The total turnout appeared to surpass the 52% forecast by Secretary of State Bill Jones. It was the highest in 16 years. Oddly, turnout was lower this year in strongly Democratic Los Angeles and San Francisco counties, possibly because of the lack of a competitive Democratic presidential contest.

The defeat of Proposition 26 had roots in the initiative that fueled California’s ballot proposition fever: Proposition 13 in 1978. Proposition 26 would have lowered the threshold of local school bond issues. The opposition campaign, led by the Howard Jarvis Taxpayers’ Assn., had only about $1 million to spend but effectively delivered a message that approval of 26 would increase property taxes. The message was particularly persuasive with older homeowners, some of whom had rebelled against soaring property taxes in the 1970s with passage of Proposition 13. That divisive measure capped property taxes at 1% of a home’s value, with the exception of revenue needed to finance local bond debt. Statewide bond issues are paid for out of existing state taxes.

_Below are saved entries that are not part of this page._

/-- A formula task that a command of its own still uses, and one whose commands have ended. -/
theorem witness_formula_task :
    let s := at_ fun x => { x with kind := .formula 1 1, w1 := 7 }
    s.cur.unsettled = false ∧ s.outcomesDue s.curK.asidN s.cur.tid = false ∧ s.taskBusy s.curK.asidN s.cur.tid = false ∧
    (s.modCore 0 fun k => { k with cq := [{ cmd 0x80 0 0 0 0 with tid := 7 }] }).taskBusy s.curK.asidN s.cur.tid = true := by decide +kernel

/-- A message of a window whose park region has room and one without. -/
theorem witness_park_region :
    let m : Msg := { kind := 0, chan := 1, stid := 0, seq := 0, slc := 0, payload := List.replicate 16 0, fromCore := 0, fromThread := 0, fromUid := 1, target := 0, window := 0 }
    det.parkFull 0 m = true ∧ (withLaunch fun l => { l with deterministic := true, parkSize := 4096, qwin := 4096 }).parkFull 0 m = false ∧
    (∀ n : Msg, base.cur.stall ≠ .send n) := by
  refine ⟨by decide +kernel, by decide +kernel, fun n h => ?_⟩
  exact absurd (show Stall.no = .send n from h) (by simp)

/-- CSNAP's cases: no generation to bind to, one that recalculates, generations to come, snapshots bound and unbound; CLD's causes. -/
theorem witness_snapshot_cases :
    let n : Snap := { gen := none, mode := 0, want := 0, dest := 3, pc := 0, order := 0 }
    let again := sheet fun d => { d with recalc := true }
    base.cur.freeSnap = some 0 ∧ (at_ fun x => { x with kind := .formula 1 1 }).cur.freeSnap = some 0 ∧
    (again.part 0).sdir.recalc = true ∧ (again.part 0).sdir.pgen < 1 ∧ 1 ≤ (again.part 0).sdir.openGen ∧ (again.part 0).sdir.openGen < 3 ∧ (0x4000000000000000#64).toNat = 2 ^ 62 ∧
    (let x := (at_ fun x => { x with snaps := vset (vset x.snaps 0 (some n)) 1 (some { n with gen := some 0 }) }).cur
     vget x.snaps 0 none = some n ∧ n.gen = none ∧ vget x.snaps 1 none = some { n with gen := some 0 } ∧ vget x.snaps 2 none = none) ∧
    (0x5FF0000000000000#64).toNat / 2 ^ 52 ≠ 0x600 ∧ (0x6000000000000004#64).toNat % 2 ^ 32 % 8 ≠ 0 ∧
    (let s := again.modCur fun x => { x with snaps := vset (vset x.snaps 0 (some { n with gen := some 0 })) 1 (some n) }
     s.selGen 5 = none ∧ s.selGen 4 = none ∧ s.selGen 1 = some (some 0) ∧ s.selGen 2 = some none ∧ s.cur.redo = none ∧ tget (s.part s.curK.asidN).sdir.cells 1 = none) ∧
    (0 : Nat) < { aCell with cgen := 1 }.cgen ∧ { aCell with cgen := 1 }.bufFor 0 = some (false, devAddr, 0) ∧ { aCell with tagA := some 1 }.bufFor 0 = none ∧
    { aCell with state := .stale }.unfinished = true ∧ aCell.bytes ≤ 8 := by decide +kernel

/-- A COMMIT behind a CST that waits for its cell; the notice's last acknowledgement and its time. -/
theorem witness_commit_behind :
    (let s := sheet fun d => { d with recalc := true, waitq := [base.cur.uid] }
     s.commitBlocked 0 99 = true) ∧ (sheet id).commitBlocked 0 1 = false := by decide +kernel

/-- A refusal at a core whose channel 255 is open and at one where it is blocked. -/
theorem witness_refusal_channel :
    ((withCore fun k => { k with chans := [(255, 0x8000000000000000)] }).core 0).chanOpen 255 = true ∧
    ((withCore fun k => { k with chans := [(255, 0xC000000000000000)] }).core 0).chanOpen 255 = false ∧
    ((withCore fun k => { k with chans := [(255, 0xC000000000000000)] }).core 0).chanV 255 = true := by decide +kernel

/-- A landing thread before an ADDI, a DONE and a word that a handler may not run. -/
def landing (w : Nat) : State := { poked (base.modCtx 0 4 fun x => { x with pc := 0x4000000000300000 }) [(hbmKey 0x300000, 4, w)] with curThread := 4 }
theorem witness_landing_words :
    ∀ e ∈ [((encode (.add 3 1 2 false false)).getD 0, Instr.add 3 1 2 false false), ((encode (.done 0 false)).getD 0, .done 0 false), ((encode (.jdec 1 2 false false)).getD 0, .jdec 1 2 false false)],
      let s := landing e.1.toNat
      s.curCore = 0 ∧ s.curThread.val = 4 ∧ s.check (s.agent s.curCore) .fetch 1 4 (s.ctx 0 4).pc = .ok (.mem (hbmKey 0x300000)) ∧ s.badIn (hbmKey 0x300000) 4 = none ∧
        BitVec.ofNat 32 (s.readLe (hbmKey 0x300000) 4) = e.1 ∧ decode e.1 = .ok e.2 ∧ (Machine.Instr.early e.2 (s.fetched (hbmKey 0x300000))).isNone = true := by decide +kernel
theorem witness_landing_majors :
    (let m := ((encode (.add 3 1 2 false false)).getD 0).toNat % 128
     1 ≤ m ∧ m ≤ 0x11) ∧
    (let m := ((encode (.jdec 1 2 false false)).getD 0).toNat % 128
     ¬ ((1 ≤ m ∧ m ≤ 0x11) ∨ (0x18 ≤ m ∧ m ≤ 0x20) ∨ m = 0x3D ∨ (0x41 ≤ m ∧ m ≤ 0x45) ∨ m = 0x4E)) := by decide +kernel

/-- A unit that is stepped, whose command's cause takes the step's place. -/
theorem witness_not_stepped : base.stepped 0 base.cur.tid = false := by decide +kernel

/-- A product of one element by one column whose operands are found: in the private alias and the core's own window, with nothing in their way. -/
theorem witness_products_complete :
    let q := product 0x01 0 2
    let s1 := (headed q).runHead q
    let t := Tcw.of q.word
    let z := s1.sizeOf q t
    let bound := s1.bindCmd q ([Shape.of q.ra, Shape.of q.rc, Shape.of q.rx, Shape.of q.ry].filter fun r => r.ver != 0)
    let s2 := (s1.pullAny bound.core (Shape.of bound.rx) bound.gotX).2
    (headed q).curK.mq = [q] ∧ q.hid = none ∧ t.cin = false ∧ t.acc = false ∧ t.top = 1 ∧ (s1.pullAny bound.core (Shape.of bound.rx) bound.gotX).1 = [] ∧
    (z.m, z.n, z.k0, z.k1, z.u) = (1, 1, 0, 1, 1) ∧
    (let r := Shape.of bound.ra
     let va := (r.elem [0, 0, 0, 0]).1
     r.loc = 0 ∧ 8 ≤ r.w ∧ va = 1024 ∧ s2.engReach bound false false r.align (r.elem [0, 0, 0, 0]).2.2 va = .ok (.mem (scratchKey 0 1024)) ∧ s2.wmBlocked bound.core none va 4 = false ∧
       s2.turnWait bound.uid bound.seq (scratchKey 0 1024) (bound.loops false va) = false ∧ s2.badIn (scratchKey 0 1024) 4 = none) ∧
    (let k := windowKey bound.core (t.aux % 2 ^ 18)
     s2.turnWait bound.uid bound.seq k false = false ∧ s2.badIn k 16 = none ∧ s2.weak = []) := by decide +kernel
theorem witness_products_found :
    let q := product 0x01 0 2
    let s := (headed q).runHead q
    (s.correct (scratchKey 0 1024) 4).touchTlb q.core 1024 = s ∧ s.correct (windowKey 0 0) 16 = s := ⟨rfl, rfl⟩
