-- ==== Sys2Proof/WellFormed.lean ====
section
/-! DEFINITION. Which instructions are well formed. Every operand byte takes every value
(spec/30_encoding.md R142), so the one thing to check is that an `illegal` instruction carries a byte
of the illegal set, which is written out here from spec/30_encoding.md R141. -/

namespace Sys2Proof

/-- The illegal bytes with `a = 0` (R141). -/
def illegalBytes0 : List Byte :=
  [0x04, 0x0C, 0x14, 0x1C, 0x34, 0x3C, 0x44, 0x54, 0x5C, 0x64, 0x74,
   0x7C, 0x80, 0x9C, 0xD4, 0xDC, 0xF4, 0xFC]

/-- The illegal bytes with `a = 1` (R141). -/
def illegalBytes1 : List Byte :=
  [0x89]

/-- The illegal bytes with `a = 2` (R141). -/
def illegalBytes2 : List Byte :=
  [0x02, 0x12, 0x1A, 0x22, 0x32, 0x3A, 0x42, 0x52, 0x5A, 0x62, 0x72,
   0x7A, 0x82, 0x92, 0x9E, 0xB2, 0xC2, 0xD2, 0xDA, 0xE2, 0xF2, 0xFA]

/-- The illegal bytes with `a = 3`: all 64 of them, in two halves (R136, R141). -/
def illegalBytes3 : List Byte :=
  [0x03, 0x07, 0x0B, 0x0F, 0x13, 0x17, 0x1B, 0x1F, 0x23, 0x27, 0x2B,
   0x2F, 0x33, 0x37, 0x3B, 0x3F, 0x43, 0x47, 0x4B, 0x4F, 0x53, 0x57,
   0x5B, 0x5F, 0x63, 0x67, 0x6B, 0x6F, 0x73, 0x77, 0x7B, 0x7F] ++
  [0x83, 0x87, 0x8B, 0x8F, 0x93, 0x97, 0x9B, 0x9F, 0xA3, 0xA7, 0xAB,
   0xAF, 0xB3, 0xB7, 0xBB, 0xBF, 0xC3, 0xC7, 0xCB, 0xCF, 0xD3, 0xD7,
   0xDB, 0xDF, 0xE3, 0xE7, 0xEB, 0xEF, 0xF3, 0xF7, 0xFB, 0xFF]

/-- The illegal set: the 105 bytes that are no opcode (R141). -/
def illegalBytes : List Byte := illegalBytes0 ++ illegalBytes1 ++ illegalBytes2 ++ illegalBytes3

/-- An `illegal` instruction carries an illegal byte; every other instruction is well formed. -/
def Instr.wf : Instr → Bool
  | .illegal b => illegalBytes.contains b
  | _ => true

end Sys2Proof
end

In all, proponents and opponents of the 20 ballot measures raised an estimated $150 million for their causes. The biggest spenders were insurance companies, which put up $50 million in a deceptive campaign to successfully overturn two 1999 laws that would have granted consumers some limited right to sue insurance companies.

Indian tribes raised $23.6 million in behalf of Proposition 1A, which now legalizes operation of Nevada-style gambling casinos on tribal lands in California. After a brutal struggle over a similar measure two years ago, there was not much big-money opposition to 1A on Tuesday, and it passed with 65% of the vote.

Money goes hand in hand with politics in an election year. Sponsors of ballot measures try to figure out whether their chances will be better in a spring primary contest or a general election in the fall, when national issues create larger turnouts.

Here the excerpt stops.